Periodo di emergenza, periodo di novità e cambiamento. Ogni crisi crea un’opportunità e la pandemia da Covid-19 può diventare l’occasione per un ripensamento dell’economia così come oggi la conosciamo.

La situazione attuale

Innanzitutto, va tenuto in considerazione come un mercato del lavoro più ristretto potrebbe dare ai lavoratori più potere contrattuale e una rivalutazione equilibrata del debito pubblico potrebbe far aumentare gli investimenti in economia sostenibile, in questa nostra epoca attuale focalizzata sull’innovazione, su intermediazioni finanziarie più economiche e su una politica monetaria che si sta affrancando dalla presenza di denaro fisico.

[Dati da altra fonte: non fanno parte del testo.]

/-- Evaluating again changes nothing. -/
theorem Voice.evaluate_of_evaluate {w' : Voice} (h : w.evaluate m = .ok w') : w'.evaluate m = .ok w' := by
  obtain ⟨c, r, p, l, t, -, -, -, -, -, rfl⟩ := evaluate_eq_ok.1 h
  exact (Voice.evaluate_setMod _).trans h

theorem Voice.evaluateN_succ (m : NumInst) (n : Nat) (w : Voice) : w.evaluateN m (n + 1) = w.evaluate m := by
  induction n generalizing w with
  | zero => exact bind_pure _
  | succ n ih =>
    rw [Voice.evaluateN]
    cases h : w.evaluate m with
    | error e => rfl
    | ok w' => exact (ih w').trans (Voice.evaluate_of_evaluate h)

/-- The values reset first are overwritten by the first evaluation, and the further ones change nothing. -/
theorem Voice.processBlock_of_pos (m : NumInst) (w : Voice) {n : Nat} (h : 1 ≤ n) :
    w.processBlock m n = w.evaluate m := by
  obtain ⟨k, rfl⟩ := Nat.exists_eq_add_of_le' h
  exact (Voice.evaluateN_succ m k _).trans (Voice.evaluate_setMod _)

theorem Voice.evaluate_exact (w : Voice) : w.evaluate .exact = .ok (w.setMod (destTable fun d =>
    (w.router.base[d.idx]).map fun b => clamp (w.exactSum d b) (Dest.lo d) (Dest.hi d))) := by
  simp only [Voice.evaluate, Voice.evalDest_exact_eq, res_ok_bind]
  rfl

end

theorem exec_modProcblk_of_pos (s : State) (v : Fin 8) {n : BitVec 32} (h : 1 ≤ n.toNat) :
    exec (.modProcblk v n) s = exec (.modProcblk v 1) s := by
  rw [exec, exec, execModProcblk, execModProcblk, countOp, Voice.processBlock_of_pos _ _ h,
    Voice.processBlock_of_pos _ _ (n := countOp 1) le_rfl]

/-- Settles O38: a destination's value is its fold over the sources, and MOD.PROCBLK is one evaluation or none. -/
theorem routerEvaluation : Obligations.RouterEvaluation := by
  refine ⟨fun w => ⟨rfl, rfl, rfl, rfl, rfl, rfl, rfl, rfl⟩, ⟨rfl, rfl, rfl, rfl, rfl, rfl, rfl, rfl, rfl, rfl⟩, rfl,
    fun m w d base => Voice.evalDest_of_base_some m w d, fun s t v n => ⟨rfl,
      ⟨destTable _, (Effect.modProcblk (n := 0) rfl).completes, destTable_get _⟩, fun hn h => ?_, fun hm hn => ?_⟩⟩
  · exact (exec_modProcblk_of_pos s v hn).trans h
  · refine ⟨destTable _, (Effect.modProcblk ?_).completes, destTable_get _⟩
    rw [hm]
    exact (Voice.processBlock_of_pos .exact _ hn).trans (Voice.evaluate_exact _)

end Machine

end Sys2Proof
end

section
/-! SUPPORT. Notes, controllers and queries of a voice (spec/45_voice.md R252 to R258, R268 to R270), and what every
command can do to the flags of a voice (R250). -/

namespace Sys2Proof

/-! ## Codes that name no note (R88) -/

theorem noteOfCode_of_gt {c : BitVec 8} (h : 127 < c.toNat) : noteOfCode c = none :=
  ofCode_none note_ofCode (fun k => by simp only [noteCode, BitVec.toNat_ofNat]; omega) h

namespace Machine

/-! ## The voice registers (R34), and the operations that only touch units -/

/-- The registers of the voice itself, without its units. -/
def Voice.regs (w : Voice) : Option (Fin 128) × Rat × Rat × Rat × Bool × Bool :=
  (w.note, w.vel, w.bend, w.wheel, w.playing, w.tailOff)

theorem Voice.regs_eq {w w' : Voice} : w'.regs = w.regs ↔ w'.note = w.note ∧ w'.vel = w.vel ∧ w'.bend = w.bend ∧
    w'.wheel = w.wheel ∧ w'.playing = w.playing ∧ w'.tailOff = w.tailOff := by
  simp only [Voice.regs, Prod.mk.injEq]

section
variable {m : NumInst} {file : Vector (Option Rat) 25} {w w' : Voice}

theorem Voice.setPitch_regs (h : w.setPitch m file = .ok w') : w'.regs = w.regs := by
  obtain ⟨_, _, rfl⟩ := setPitch_eq_ok.1 h
  rfl

theorem Voice.applyParams_regs (h : w.applyParams m file = .ok w') : w'.regs = w.regs := by
  obtain ⟨_, _, _, _, _, _, _, _, _, _, _, _, rfl⟩ := applyParams_eq_ok.1 h
  rfl

theorem Voice.processBlock_regs {n : Nat} (h : w.processBlock m n = .ok w') : w'.regs = w.regs := by
  rw [Voice.processBlock_router h]
  rfl

theorem Voice.chain_regs {d d' : Nat} {y a : Rat} (h : w.chain m d = .ok (y, a, d', w')) : w'.regs = w.regs := by
  obtain ⟨_, _, _, _, _, _, _, _, _, _, u, _, _, _, _, _, _, _, _, hu, _, _, _, rfl⟩ := chain_eq_ok.1 h
  exact (Voice.processBlock_regs hu :)

theorem Voice.renderFrom_regs {len : Option (Fin 65536)} {n i d d' : Nat} {b c : Memory}
    (h : Voice.renderFrom m file len n i d w b = .ok (d', w', c)) : w'.regs = w.regs := by
  induction n generalizing i d w b with
  | zero => cases h; rfl
  | succ n ih =>
    obtain ⟨_, _, _, u, _, _, _, _, hc, _, _, _, _, h⟩ := Voice.renderFrom_succ.1 h
    exact (ih h).trans (Voice.chain_regs hc)

theorem Voice.setRates_regs {imm : Imm} {x : Rat} (h : w.setRates m imm x = .ok w') : w'.regs = w.regs := by
  obtain ⟨_, _, _, _, _, _, _, _, _, _, _, _, rfl⟩ := setRates_eq_ok.1 h
  rfl

end

/-! ## The pitch (R253) -/

section
variable {m : NumInst} {file : Vector (Option Rat) 25} {w : Voice}

theorem Voice.setPitch_of_note_none (m : NumInst) (file : Vector (Option Rat) 25) (h : w.note = none) :
    w.setPitch m file = .ok w := by
  rw [Voice.setPitch, h]

/-- A voice that holds a note is tuned to NOTE_HZ of note, tune and bend. -/
theorem Voice.setPitch_of_note_some {note : Fin 128} {a pitch hz : Rat} {o : Osc} (h : w.note = some note)
    (ha : numAdd m ((note.val : Nat) : Rat) ((paramGet file .oscTune).getD 0) = .ok a)
    (hp : numAdd m a w.bend = .ok pitch) (hhz : noteHz m pitch = .ok hz) (ho : w.osc.setFreq m hz = .ok o) :
    w.setPitch m file = .ok { w with osc := o } := by
  rw [Voice.setPitch, h]
  simp only [ha, hp, hhz, ho, res_ok_bind]

end

theorem Osc.setFreq_exact (x : Rat) (o : Osc) : ∃ o', o.setFreq .exact x = .ok o' := by
  cases h : o.sr with
  | none => exact ⟨_, Osc.setFreq_of_sr_none x h⟩
  | some r => exact ⟨_, Osc.setFreq_of_sr_some x h⟩

theorem Voice.setPitch_exact (file : Vector (Option Rat) 25) (w : Voice) : ∃ w', w.setPitch .exact file = .ok w' := by
  cases h : w.note with
  | none => exact ⟨w, Voice.setPitch_of_note_none .exact file h⟩
  | some note =>
    obtain ⟨o, ho⟩ := Osc.setFreq_exact _ w.osc
    exact ⟨_, Voice.setPitch_of_note_some h rfl rfl (noteHz_exact _) ho⟩

/-! ## VOICE.NOTEON (R252) -/

/-- The note on, once the pitch is set: both envelopes start, both LFOs are reset, the voice plays. -/
theorem Voice.noteOn_of_setPitch {m : NumInst} {file : Vector (Option Rat) 25} {note : Fin 128} {x : Rat} {n : Nat}
    {w u : Voice} (h : Voice.setPitch m file { w with
      note := some note, vel := clamp x 0 1, router := w.router.setScalar .velocity (clamp x 0 1) } = .ok u) :
    w.noteOn m file note x n = .ok (n + 6, { u with
      env := #v[u.env[0].noteOn, u.env[1].noteOn]
      lfo := #v[(u.lfo[0].rewind m n).2, (u.lfo[1].rewind m (n + 3)).2]
      playing := true
      tailOff := false }) := by
  rw [Voice.noteOn]
  simp only [h, res_ok_bind, Voice.setEnv_setEnv, Voice.setLfo_setLfo]
  rfl

theorem decode_voiceNoteon_illegal (v : Fin 8) (imm : Imm) {a : BitVec 8} (h : 127 < a.toNat) :
    decode (cmdWord 0x60#8 v 0 a 0 imm) = .error .illegalCmd :=
  decode_cmdWord_of_legal_none fun _ _ => Fields.onVoice_none _ _ fun _ =>
    Fields.fmtAV_none _ _ (noteOfCode_of_gt h)

/-- Settles O39: the command sets the pitch of the new note, and nothing else of it can fault. -/
theorem voiceNoteOn : Obligations.VoiceNoteOn := by
  refine fun s v note imm => ⟨rfl, fun a => decode_voiceNoteon_illegal v imm, traps_badOperand_of_body rfl,
    fun x a pitch hz o hx ha hp hhz ho => ?_, fun x hx hm => ?_⟩
  · exact (Effect.voiceNoteon hx (Voice.noteOn_of_setPitch (Voice.setPitch_of_note_some rfl ha hp hhz ho))).completes
  · obtain ⟨u, hu⟩ := Voice.setPitch_exact s.param { s.voices[v] with
      note := some note, vel := clamp x 0 1, router := s.voices[v].router.setScalar .velocity (clamp x 0 1) }
    obtain ⟨hnote, -⟩ := Voice.regs_eq.1 (Voice.setPitch_regs hu)
    refine ⟨_, (Effect.voiceNoteon hx (Voice.noteOn_of_setPitch (hm ▸ hu))).completes, ?_, ?_⟩
    · exact congrArg Voice.playing (State.setVoice_same s v _)
    · exact (congrArg Voice.note (State.setVoice_same s v _)).trans hnote

/-! ## VOICE.NOTEOFF (R255, R256) -/

theorem Env.noteOff_exact (e : Env) : ∃ e', e.noteOff .exact = .ok e' := by
  obtain ⟨u, hu⟩ := Env.rederive_exact { e with relFrom := e.level }
  cases hs : e.stage
  case idle => exact ⟨e, Env.noteOff_of_idle_or_release _ (.inl hs)⟩
  case release => exact ⟨e, Env.noteOff_of_idle_or_release _ (.inr hs)⟩
  case attack => exact ⟨_, Env.noteOff_of_sounding (.inl hs) hu⟩
  case decay => exact ⟨_, Env.noteOff_of_sounding (.inr (.inl hs)) hu⟩
  case sustain => exact ⟨_, Env.noteOff_of_sounding (.inr (.inr hs)) hu⟩

section
variable {m : NumInst} {w : Voice}

theorem Voice.noteOff_of_free (m : NumInst) (allow : Bool) (h : w.playing = false) : w.noteOff m allow = .ok w := by
  rw [Voice.noteOff, h, if_neg Bool.false_ne_true]

theorem Voice.noteOff_tail {e₀ e₁ : Env} (h : w.playing = true) (h0 : w.env[0].noteOff m = .ok e₀)
    (h1 : w.env[1].noteOff m = .ok e₁) : w.noteOff m true = .ok { w with env := #v[e₀, e₁], tailOff := true } := by
  rw [Voice.noteOff, if_pos h, if_pos rfl, h0, res_ok_bind, h1, res_ok_bind]

theorem Voice.noteOff_cut (m : NumInst) (h : w.playing = true) : w.noteOff m false = .ok w.free := by
  rw [Voice.noteOff, if_pos h, if_neg Bool.false_ne_true]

Attualmente si lavora per tenere l’inflazione bassa e stabile, per mettere l’occupazione al primo posto, tramite la politica monetaria di innalzamento e abbassamento dei tassi di interesse a breve termine come leva per favorire consumi e investimenti. L’indipendenza delle banche centrali dai governi ha finora assicurato che il modello funzionasse, mentre la politica fiscale è stata usata per mantenere bassi i debiti pubblici e ridistribuire il reddito nella misura e nel modo che i politici hanno ritenuto opportuno.

Anni di politiche monetarie straordinarie e di tassi zero non hanno però ravvivato il PIL globale e non hanno fatto ripartire in maniera decisa il mercato del lavoro, nonostante l’inflazione sia rimasta contenuta.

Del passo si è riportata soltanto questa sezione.